**** PROVIDED RECORDS

/-! ## Power-on (R431, R439, R471) -/

/-- What the flash of the management controller keeps without power: the slots, the journal and the images. A record or slot that
PWR_FAIL_N delayed is lost. -/
def Mgmt.flash (m : Mgmt) (seq : Nat) : Mgmt :=
  { slots := m.slotsOld.getD m.slots, journal := m.journal, nextSeq := seq + 1
    units := (m.journal.getLast?.map (·.units)).getD m.units
    imageA := m.imageA, imageB := m.imageB, stagedOk := m.stagedOk, torn := m.torn }

/-- The FEED_ID value in effect: the override where it is enabled, else the straps (R491). -/
def feedValue (feed straps : Nat) : Nat := if feed.testBit 4 then feed % 16 else straps

/-- The management controller as a power-on finds it: kept where the standby rail stayed up (R471). -/
def State.coldMgmt (s : State) (keep : Bool) : Mgmt :=
  let m := if keep then { s.mgt with debugUnlocked := false, vPower := 850, sinceFall := 10 }
    else { s.mgt.flash s.newestSeq with gpioLevel := s.mgt.gpioLevel, brownHold := s.dev.pwrFail
                                        brownOpen := if s.dev.pwrFail then [(1, 0)] else [] }
  { m with powerLimit := 0, feedInEffect := feedValue s.config.feed m.feedStraps }

/-- The module as a power-on finds it: what the flash, the fuses and the host hold, and the pins. -/
def State.cold (s : State) (keep : Bool) : State :=
  { State.reset with
    dev := { ({} : Dev) with
      variant := s.dev.variant, serial := s.dev.serial, starts := s.dev.starts, perst := s.dev.perst, pwrFail := s.dev.pwrFail
      inputUp := true, standby := true }
    clk := { ({} : Clock) with
      ts := if keep then s.clk.ts else 0, present := s.clk.present, holdover := !s.clk.present
      lastPace := if keep then s.now else 0, lastTick := if keep then s.now else 0 }
    hg := { ({} : Headgate) with nextId := s.hg.nextId, responses := if keep then s.hg.responses else [] }
    host := s.host
    mgt := s.coldMgmt keep
    fuse := s.fuse
    pending := s.pending }

/-- A power-on: all ten steps run. -/
def State.startUp (s : State) (keep : Bool) (t : Trial) : State :=
  let u := s.cold keep
  let v := if u.clk.holdover then u.setCondAll .holdover 1 else u
  (((v.powerCond).beginStart 1).boot 1 10 t).settle

/-- POWER_ON: the input rises into its range. -/
def execPowerOn (trial : Trial) (s : State) : Out := if s.dev.inputUp then .next s else .next (s.startUp false trial)

/-- POWER_RESTART: after the main rails turned off the input has stayed in range for 100 ms. -/
def execPowerRestart (trial : Trial) (s : State) : Out :=
  if s.dev.starts ≠ 0 ∧ s.dev.mainRails = false then .next (s.startUp s.dev.standby trial) else .next s

/-! ## PWR_FAIL_N (R473) -/

/-- PWR_FAIL_N_ASSERT. -/
def execPwrFailNAssert (s : State) : Out :=
  if s.dev.pwrFail then .next s
  else
    let t : State := { s with dev := { s.dev with pwrFail := true } }
    .next (if s.dev.standby then (t.openBrown 1).powerCond else t)

/-- PWR_FAIL_N_DEASSERT: delayed records are written, and a start-up that paused goes on. -/
def execPwrFailNDeassert (trial : Trial) (s : State) : Out :=
  if s.dev.pwrFail then
    let t := ({ s with dev := { s.dev with pwrFail := false } } : State).flushDelayed
    .next (match t.dev.paused with
      | some (n, last) => (({ t with dev := { t.dev with paused := none } } : State).boot n last trial).settle
      | none => t)
  else .next s
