/-- R409, R411 to R419: an event of class 1 without a fence or a memory address is counted and latched, the first one with its source, class and
time, and discards nothing; a fatal one halts the device and ends every command in flight; a watchdog of the update engine ends the
command it serves; 64 corrected events of a unit raise its limit source; a remap that is complete leaves the list. -/
def Obligations.FaultEvents : Prop :=
  (∀ (s : State) src i, srcInfo src = some i → s.carries i.die = true → i.fence = .never → i.kind = none → s.srcClass src = 1 → s.flt.force = [] →
    (∀ h, h < 2 → (s.he h).newlyShort = false) → warnSensor src = none → src ≠ 0xF010 → src ≠ 0xF011 →
    ∃ t, exec (.faultEvent [{ source := src }]) s = .next t ∧ t.hg.cmds = s.hg.cmds ∧ t.dev = s.dev ∧ (∀ a, (t.al a).objs = (s.al a).objs) ∧
      lookN src t.flt.counts = min 65535 (lookN src s.flt.counts + 1) ∧
      (s.flt.device.valid = true → t.flt.device = { s.flt.device with
        overflow := true, maxClass := max s.flt.device.maxClass 1, maxModule := t.flt.device.maxModule }) ∧
      (s.flt.device.valid = false → t.flt.device.valid = true ∧ t.flt.device.source = src ∧ t.flt.device.cls = 1 ∧ t.flt.device.time = s.now ∧
        t.flt.device.discards = 0 ∧ t.flt.device.forced = false)) ∧
  (∀ (s : State) src i, srcInfo src = some i → s.carries i.die = true → s.srcClass src = 3 → s.flt.force = [] → warnSensor src = none →
    (s.hg.cmds.map (·.id)).Nodup → bitsOf src 12 4 ≠ 9 → bitsOf src 12 4 ≠ 10 →
    ∃ t, exec (.faultEvent [{ source := src }]) s = .next t ∧ t.dev.bootState = 2 ∧
      ∀ c ∈ t.hg.cmds, c.master = .allot → c.phase = .done) ∧
  (∀ (s : State) id c, s.cmd? id = some c → c.master = .allot → c.phase ≠ .done → c.id = id → s.Mild 0x8002 → s.srcClass 0x8002 = 2 →
    ∃ t d, exec (.handshakeWatchdog 0x8002 (some id)) s = .next t ∧ t.cmd? id = some d ∧ d.phase = .done ∧ d.code = .discarded) ∧
  (∀ (s : State) src served, isWatchdog src = false → exec (.handshakeWatchdog src served) s = .next s) ∧
  (∀ (s : State) src lim i, limitSource src = some lim → srcInfo lim = some i → s.carries i.die = true → s.flt.force = [] →
    (64 ≤ ((look src s.flt.corrected).getD []).length →
      ∃ t, exec (.correctedEventLimit src) s = .next t ∧ lookN lim t.flt.counts = min 65535 (lookN lim s.flt.counts + 1)) ∧
    (((look src s.flt.corrected).getD []).length < 64 → exec (.correctedEventLimit src) s = .next s)) ∧
  (∀ (s : State) u, ∃ t, exec (.remapComplete u) s = .next t ∧ s.OnlyHearth t (unitHearth u) ∧
    (t.he (unitHearth u)).remapping = (s.he (unitHearth u)).remapping.filter (fun r => r.1 != u))
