@[simp] theorem State.modColl_dev (s : State) (id : Nat) (f : Coll → Coll) : (s.modColl id f).dev = s.dev := rfl
@[simp] theorem State.modColl_clk (s : State) (id : Nat) (f : Coll → Coll) : (s.modColl id f).clk = s.clk := rfl
@[simp] theorem State.modColl_hg (s : State) (id : Nat) (f : Coll → Coll) : (s.modColl id f).hg = s.hg := rfl
@[simp] theorem State.modColl_allots (s : State) (id : Nat) (f : Coll → Coll) : (s.modColl id f).allots = s.allots := rfl
@[simp] theorem State.modColl_attn (s : State) (id : Nat) (f : Coll → Coll) : (s.modColl id f).attn = s.attn := rfl
@[simp] theorem State.modColl_conds (s : State) (id : Nat) (f : Coll → Coll) : (s.modColl id f).conds = s.conds := rfl
@[simp] theorem State.modColl_host (s : State) (id : Nat) (f : Coll → Coll) : (s.modColl id f).host = s.host := rfl
@[simp] theorem State.modColl_hearths (s : State) (id : Nat) (f : Coll → Coll) : (s.modColl id f).hearths = s.hearths := rfl
@[simp] theorem State.modColl_pair (s : State) (id : Nat) (f : Coll → Coll) : (s.modColl id f).pair = s.pair := rfl
@[simp] theorem State.modColl_flt (s : State) (id : Nat) (f : Coll → Coll) : (s.modColl id f).flt = s.flt := rfl
@[simp] theorem State.modColl_glob (s : State) (id : Nat) (f : Coll → Coll) : (s.modColl id f).glob = s.glob := rfl
@[simp] theorem State.modColl_mgt (s : State) (id : Nat) (f : Coll → Coll) : (s.modColl id f).mgt = s.mgt := rfl
@[simp] theorem State.modColl_fuse (s : State) (id : Nat) (f : Coll → Coll) : (s.modColl id f).fuse = s.fuse := rfl
@[simp] theorem State.modColl_pending (s : State) (id : Nat) (f : Coll → Coll) : (s.modColl id f).pending = s.pending := rfl

@[simp] theorem State.modEng_dev (s : State) (h e : Nat) (f : Engine → Engine) : (s.modEng h e f).dev = s.dev := rfl
@[simp] theorem State.modEng_clk (s : State) (h e : Nat) (f : Engine → Engine) : (s.modEng h e f).clk = s.clk := rfl
@[simp] theorem State.modEng_hg (s : State) (h e : Nat) (f : Engine → Engine) : (s.modEng h e f).hg = s.hg := rfl
@[simp] theorem State.modEng_allots (s : State) (h e : Nat) (f : Engine → Engine) : (s.modEng h e f).allots = s.allots := rfl
@[simp] theorem State.modEng_attn (s : State) (h e : Nat) (f : Engine → Engine) : (s.modEng h e f).attn = s.attn := rfl
@[simp] theorem State.modEng_conds (s : State) (h e : Nat) (f : Engine → Engine) : (s.modEng h e f).conds = s.conds := rfl
@[simp] theorem State.modEng_host (s : State) (h e : Nat) (f : Engine → Engine) : (s.modEng h e f).host = s.host := rfl
@[simp] theorem State.modEng_fab (s : State) (h e : Nat) (f : Engine → Engine) : (s.modEng h e f).fab = s.fab := rfl
@[simp] theorem State.modEng_pair (s : State) (h e : Nat) (f : Engine → Engine) : (s.modEng h e f).pair = s.pair := rfl
@[simp] theorem State.modEng_flt (s : State) (h e : Nat) (f : Engine → Engine) : (s.modEng h e f).flt = s.flt := rfl
@[simp] theorem State.modEng_glob (s : State) (h e : Nat) (f : Engine → Engine) : (s.modEng h e f).glob = s.glob := rfl
@[simp] theorem State.modEng_mgt (s : State) (h e : Nat) (f : Engine → Engine) : (s.modEng h e f).mgt = s.mgt := rfl
@[simp] theorem State.modEng_fuse (s : State) (h e : Nat) (f : Engine → Engine) : (s.modEng h e f).fuse = s.fuse := rfl
@[simp] theorem State.modEng_pending (s : State) (h e : Nat) (f : Engine → Engine) : (s.modEng h e f).pending = s.pending := rfl

@[simp] theorem State.modPldm_dev (s : State) (f : Pldm → Pldm) : (s.modPldm f).dev = s.dev := rfl
@[simp] theorem State.modPldm_clk (s : State) (f : Pldm → Pldm) : (s.modPldm f).clk = s.clk := rfl
@[simp] theorem State.modPldm_hg (s : State) (f : Pldm → Pldm) : (s.modPldm f).hg = s.hg := rfl
@[simp] theorem State.modPldm_allots (s : State) (f : Pldm → Pldm) : (s.modPldm f).allots = s.allots := rfl
@[simp] theorem State.modPldm_attn (s : State) (f : Pldm → Pldm) : (s.modPldm f).attn = s.attn := rfl
@[simp] theorem State.modPldm_conds (s : State) (f : Pldm → Pldm) : (s.modPldm f).conds = s.conds := rfl
@[simp] theorem State.modPldm_host (s : State) (f : Pldm → Pldm) : (s.modPldm f).host = s.host := rfl
@[simp] theorem State.modPldm_hearths (s : State) (f : Pldm → Pldm) : (s.modPldm f).hearths = s.hearths := rfl
@[simp] theorem State.modPldm_fab (s : State) (f : Pldm → Pldm) : (s.modPldm f).fab = s.fab := rfl
@[simp] theorem State.modPldm_pair (s : State) (f : Pldm → Pldm) : (s.modPldm f).pair = s.pair := rfl
@[simp] theorem State.modPldm_flt (s : State) (f : Pldm → Pldm) : (s.modPldm f).flt = s.flt := rfl
@[simp] theorem State.modPldm_glob (s : State) (f : Pldm → Pldm) : (s.modPldm f).glob = s.glob := rfl
@[simp] theorem State.modPldm_fuse (s : State) (f : Pldm → Pldm) : (s.modPldm f).fuse = s.fuse := rfl
@[simp] theorem State.modPldm_pending (s : State) (f : Pldm → Pldm) : (s.modPldm f).pending = s.pending := rfl
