@[simp] theorem State.keyOrder_core (s : State) (c : Cmd) : (s.keyOrder c).core = s.core := by simp [State.keyOrder]
@[simp] theorem State.feedMarks_core (s : State) : s.feedMarks.core = s.core := by simp [State.feedMarks]
@[simp] theorem State.loseTier3_core (s : State) : s.loseTier3.core = s.core := by simp [State.loseTier3, foldl_core]
@[simp] theorem State.resumeAll_core (s : State) : s.resumeAll.core = s.core := by simp [State.resumeAll, foldl_core]
@[simp] theorem State.dropNeedy_core (s : State) (loss : Bool) : (s.dropNeedy loss).core = s.core := by simp [State.dropNeedy, foldl_core]
@[simp] theorem State.stopMoves_core (s : State) : s.stopMoves.core = s.core := by simp [State.stopMoves, foldl_core]

@[simp] theorem State.unbind_core (s : State) (loss : Bool) : (s.unbind loss).core = s.core := by
  unfold State.unbind
  dsimp only
  (repeat' split) <;> simp

@[simp] theorem State.pairBind_core (s : State) (c : Cmd) : (s.pairBind c).core = s.core := by simp [State.pairBind]
@[simp] theorem execPairBind_keeps (id : Nat) (s : State) : (execPairBind id s).Keeps s := by simp [execPairBind]

@[simp] theorem State.bindEnds_core (s : State) (code : Code) : (s.bindEnds code).core = s.core := by
  unfold State.bindEnds
  split <;> simp

@[simp] theorem execBindWaitTimeout_keeps (s : State) : (execBindWaitTimeout s).Keeps s := by
  unfold execBindWaitTimeout
  split <;> simp

@[simp] theorem State.installKeys_core (s : State) (secret : Nat) : (s.installKeys secret).core = s.core := by
  unfold State.installKeys
  exact foldl_core (fun t p => foldl_core (fun u d => State.lone_core _ _ _ State.keyOrder_core) _ _) _ _

@[simp] theorem State.fillTodo_core (s : State) (a : Nat) : (s.fillTodo a).core = s.core := by simp [State.fillTodo, foldl_core]
@[simp] theorem State.fillLog_core (s : State) : s.fillLog.core = s.core := by simp [State.fillLog, foldl_core]
@[simp] theorem State.sendAll_core (s : State) (a : Nat) (t : MirTensor) : (s.sendAll a t).core = s.core := by simp [State.sendAll]
@[simp] theorem State.sendStreams_core (s : State) : s.sendStreams.core = s.core := by simp [State.sendStreams, foldl_core]

@[simp] theorem State.bindNow_core (s : State) (p : PartnerBind) : (s.bindNow p).core = s.core := by
  unfold State.bindNow
  dsimp only
  split <;> simp

@[simp] theorem execMatchingPairBind_keeps (p : PartnerBind) (s : State) : (execMatchingPairBind p s).Keeps s := by
  unfold execMatchingPairBind
  split <;> simp

@[simp] theorem State.unbindGo_core (s : State) : s.unbindGo.core = s.core := by
  unfold State.unbindGo
  split <;> simp

@[simp] theorem State.pairUnbind_core (s : State) (c : Cmd) : (s.pairUnbind c).core = s.core := by simp [State.pairUnbind]
@[simp] theorem execPairUnbind_keeps (id : Nat) (s : State) : (execPairUnbind id s).Keeps s := by simp [execPairUnbind]

@[simp] theorem execPairTimeout_keeps (s : State) : (execPairTimeout s).Keeps s := by
  unfold execPairTimeout
  split <;> simp

@[simp] theorem State.unbindOrdered_core (s : State) (c : Cmd) : (s.unbindOrdered c).core = s.core := by simp [State.unbindOrdered]

@[simp] theorem execUnbindOrder_keeps (s : State) : (execUnbindOrder s).Keeps s := by
  simp [execUnbindOrder, State.lone_core]

@[simp] theorem State.quenchEnd_core (s : State) : s.quenchEnd.core = s.core := by simp [State.quenchEnd, foldl_core]

@[simp] theorem State.quenchGo_core (s : State) : s.quenchGo.core = s.core := by
  unfold State.quenchGo
  split <;> simp

@[simp] theorem State.dropTransfers_core (s : State) : s.dropTransfers.core = s.core := by simp [State.dropTransfers]

@[simp] theorem State.startQuench_core (s : State) (id : Nat) (hold : Bool) : (s.startQuench id hold).core = s.core := by
  unfold State.startQuench
  split <;> simp

@[simp] theorem State.releaseQuench_core (s : State) : s.releaseQuench.core = s.core := by simp [State.releaseQuench]
@[simp] theorem State.quench_core (s : State) (c : Cmd) : (s.quench c).core = s.core := by simp [State.quench]
@[simp] theorem execQuench_keeps (src : Src) (s : State) : (execQuench src s).Keeps s := by simp [execQuench]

********

Please report all lines in the entries where "host" appears.

- [ANSWER TO THE PROBLEM]
/-- The module as a power-on finds it: what the flash, the fuses and the host hold, and the pins. -/
    host := s.host
@[simp] theorem State.modColl_host (s : State) (id : Nat) (f : Coll → Coll) : (s.modColl id f).host = s.host := rfl
@[simp] theorem State.modEng_host (s : State) (h e : Nat) (f : Engine → Engine) : (s.modEng h e f).host = s.host := rfl
@[simp] theorem State.modPldm_host (s : State) (f : Pldm → Pldm) : (s.modPldm f).host = s.host := rfl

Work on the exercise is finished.